For the well recorded explosion earthquakes, and other earthquakes, Susan made normal seismograms of all useful data channels by playing the tapes at recording speed and the chart recorder at 1 mm/s and 10 mm/s. Initially, there were only 6 channels (limited by discriminators) but after Prof. John Schlue of New Mexico Institute of Mining and Metallurgy had carried out some tests with long period seismometers at Abbotts Peak, he brought back the rack of discriminators which NSF had removed from Scott Base on 7 January 1987, and 8 channels were then recorded.
Susan's final task, before she returned to New Zealand on 8 January was to replace the Sony Data Recorder which had been recording Erebus data for 2 years, with the one used for playback, and to pack up the playback equipment for return to NZ and Japan.
Mr Stan Whitfield, the Science Lab Technician in charge of MEEMS at Scott Base for 1988, is continuing to record one or more videotapes each day until the power to the camera/transmitter switches off in the winter night, and to scan them, and re-use tapes
In New Zealand, Susan read the seismograms of explosion earthquakes to 4 January 1988, and plotted the time distance graphs and TV origin times. She also plotted the infrared temperatures, and compared them with those measured in the 1986/87 season.
The paper on the TV results presented as a poster at IUGG, Vancouver, September 1987 was written up in Japan for publication by the University of Kyoto Disaster Prevention Research Institute, and presented at their Annual Meeting on 3 February. A comparative study of Erebus and Sakurajima results using computer techniques was begun at Sakurajima Volcano Observatory in February 1988. A list of papers published for 1987 is shown in VUWAE publications.
The recognition of families of "identical" earthquakes is a fast developing area in volcanic seismology, because it enables the work of locating earthquake foci to be reduced and/or made more accurate. It is easy to do using digital seismograms, and then the stacked average seismogram with improved signal to noise ratio, and the residual waveform showing how individuals differ from average are easily obtainable.

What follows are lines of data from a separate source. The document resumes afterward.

-- ==== Sys2Proof/Machine/Enc.lean ====
section
/-! DEFINITION. Video encoders: queues, scheduling, pre-emption, gangs, refresh, rate control and cap mode, and the berths they write (R237 to R260). The bits of a slice are free values within R255. -/

namespace Sys2Proof.Machine

/-! ### Pictures as numbers -/

def pad8 (n : Nat) : Nat := ceilDiv n 8 * 8

/-- SubWidthC and SubHeightC of a PIXFMT (R238). -/
def subW (pf : Nat) : Nat := if pf = 1 then 1 else 2
def subH (pf : Nat) : Nat := if pf = 3 then 2 else 1

/-- An input layout the encoders accept (R238). -/
def encLayoutOk (fmt : Nat) : Bool := decide (1 ≤ Back.pixfmt fmt ∧ Back.pixfmt fmt ≤ 3) && decide (bits fmt 3 2 ≠ 3)

/-- The CTU columns of tile `k` of `g` (R245). -/
def tileCols (g c k : Nat) : List Nat := (List.range ((k + 1) * c / g)).drop (k * c / g)

/-- The most a CTU costs without cap mode (R254). -/
def maxCtu (pf depth : Nat) : Nat :=
  let n := subW pf * subH pf
  ceilDiv (4096 * (n + 2) * depth * 5) (3 * n)

/-- The bytes of a recon berth (R247). -/
def reconBytes (pf w8 h8 : Nat) : Nat :=
  let plane := fun w h => ceilDiv (w * 16) 512 * 64 * h
  plane w8 h8 + 2 * plane (w8 / subW pf) (h8 / subH pf) + plane (ceilDiv w8 4) (ceilDiv h8 4) +
    plane (ceilDiv w8 16) (ceilDiv h8 16) + 8 * ceilDiv w8 16 * ceilDiv h8 16

/-- What the coding of a tile follows (R251 to R254). -/
structure TileCfg where
  cols : List Nat
  rows : Nat
  /-- The refreshed area is the CTU columns below `area`; the refresh columns are `b … refHi - 1`. -/
  area : Nat
  b : Nat
  refHi : Nat
  deadline : Bool
  share : Nat
  nonvcl : Nat
  maxctu : Nat
  qp : Nat
  qpMin : Nat
  aq : Nat
  mean : Option Nat
  forcedAt : Option Nat

/-- A CTU record (R258). -/
structure CtuRec where
  inter : Nat
  intra : Nat
  bits_ : Nat
  qp : Nat
  flags : Nat
  row : Nat

/-- A tile being coded: bits left and used, CTUs and area CTUs not yet coded, cap mode and the bits at which it began and at which an overrun forced it, the records, whether every refresh column CTU was intra, and the sum of log2_88. -/
structure TileRun where
  left : Int
  used : Nat
  m : Nat
  u : Nat
  idx : Nat := 0
  cap : Bool := false
  capAt : Nat := 0
  ovrAt : Option Nat := none
  recs : List CtuRec := []
  intra : Bool := true
  sumLog : Nat := 0

/-- log₂ in U8.8; of 0, the free value (R254). -/
def log88 (n free : Nat) : Nat := if n = 0 then free % 65536 else (Transfer.log2Q n 1 / 2 ^ 48).toNat

/-- Code one CTU (R254): `f` are the free values of this CTU. -/
def codeCtu (t : TileCfg) (f : Nat → Nat) (x : TileRun) (p : Nat × Nat) : TileRun :=
  let c := p.2
  let inArea := decide (c < t.area)
  let reserve : Int := t.maxctu + 48 * (x.m - 1 : Nat) + 144 * x.u + 64
  let forced := match t.forcedAt with | some n => decide (n ≤ x.idx) | none => false
  let cap := x.cap || decide (x.left < reserve) || forced
  let satd := f 0 % 2 ^ 32
  let lg := log88 satd (f 4)
  let minimal := cap && inArea && ((t.deadline && decide (t.b ≤ c)) || decide (f 3 % 2 = 1))
  let cost := if !cap then f 2 % (t.maxctu + 1) else if minimal then f 2 % 193 else f 2 % 49
  let dq := match t.mean with
    | none => (0 : Int)
    | some m => clampI (-12) 12 (((t.aq : Int) * ((lg : Int) - m)).fdiv 4096)
  let inRefresh := decide (t.b ≤ c) && decide (c < t.refHi)
  let coded := !cap || minimal
  { left := x.left - cost
    used := x.used + cost
    m := x.m - 1
    u := if inArea then x.u - 1 else x.u
    idx := x.idx + 1
    cap := cap
    capAt := if cap && !x.cap then x.used else x.capAt
    ovrAt := if forced && x.ovrAt.isNone then some x.used else x.ovrAt
    recs := x.recs ++ [⟨f 1 % 2 ^ 32, satd, cost, if cap then 51 else (clampI t.qpMin 51 (t.qp + dq)).toNat,
      b01 cap + 2 * b01 (inRefresh && coded) + 4 * b01 inArea, p.1⟩]
    intra := x.intra && (!inRefresh || coded)
    sumLog := x.sumLog + lg }

/-- Code a tile (R254); free value `5 j + n` of CTU `j` is `f (5 j + n)`. -/
def codeTile (t : TileCfg) (f : Nat → Nat) : TileRun :=
  let ctus := ((List.range t.rows).map fun r => t.cols.map fun c => (r, c)).flatten
  let area := (t.cols.filter fun c => decide (c < t.area)).length
  ctus.foldl (fun x p => codeCtu t (fun n => f (5 * x.idx + n)) x p)
    { left := (t.share : Int) - t.nonvcl, used := t.nonvcl, m := ctus.length, u := area * t.rows }

namespace State

def encStream (s : State) (e i : Nat) : EncStream := s.encStreams.get (fun _ => {}) (4 * e + i)
def setEncStream (s : State) (e i : Nat) (x : EncStream) : State :=
  { s with encStreams := s.encStreams.set (fun _ => {}) (4 * e + i) x }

Already an important difference between Erebus and Sakurajima has been found: Erebus explosion earthquakes are often identical from onset to coda, but Sakurajima ones become different in the coda, presumably because the source volumes of the explosions develop differently, even though they may initiate in the same place, and thus cause earthquakes with identical onsets.
In regard to the MEEMS project, NZARP coped very well with the special time limitations, transport problems to and on Erebus, and co-operation with NSF season. The political problems of 3 way co-operation between RDRC, NSF, and NIPR are not yet resolved, and seem to revolve around the US requests for equitable opportunities for trade and scientific exchange with Japan.
Although the different financing and accounting procedures in those two countries make accurate comparison difficult, I believe that the Japanese investment in IMESS equalled that of USA, and that as Drs. Kienle, Kyle and Dibble spent a total of 7 months
The major problem of co-operation in IMESS was the delay in distributing data due to the intensive work of playback, and the time advantage that the institution doing the playback enjoyed. My good relationships with all the parties involved have survived the problem, and I am hopeful that our continued co-operation on a scientist to scientist basis will help reduce the present international and institutional problems.
There was not a single person who was less than helpful in avoiding delays and crises with the 1987/88 programme, but special mention must be made of Jim Barker, Garth Varcoe, Cass Roper, the OIC and Base Mechanic of Scott Base, and VXE6 Helicopter Squadron for giving us the priority and good will needed to make my extremely tight timetable for Erebus and the Sakurajima Volcano Observatory possible. I assure them all that it was very worthwhile.
I also thank my team of Susan Ellis, Terry Ball and Steven Lassky for their dedication, Brian Anderson, and Bill McIntosh for assistance on the mountain, Phil Kyle for co-operating in our descent from Erebus, and for supporting the continuation of the seismic programme with NSF, and Katsu Kaminuma for his full and generous support of the programme, even though he did not get permission to come to Scott Base this season.
Surveys of the sea floor of McMurdo Sound and Granite Harbour have shown that sediment texture there is, in broad terms, bathymetrically controlled, with mud in the basins, muddy sand on the slopes and sand on the shelves. The main purpose of this project is to document the relationship between sediment texture, micro-organisms (diatoms and foraminifera) and water depth from the shoreline to the 100 m contour along the Victoria Land coast.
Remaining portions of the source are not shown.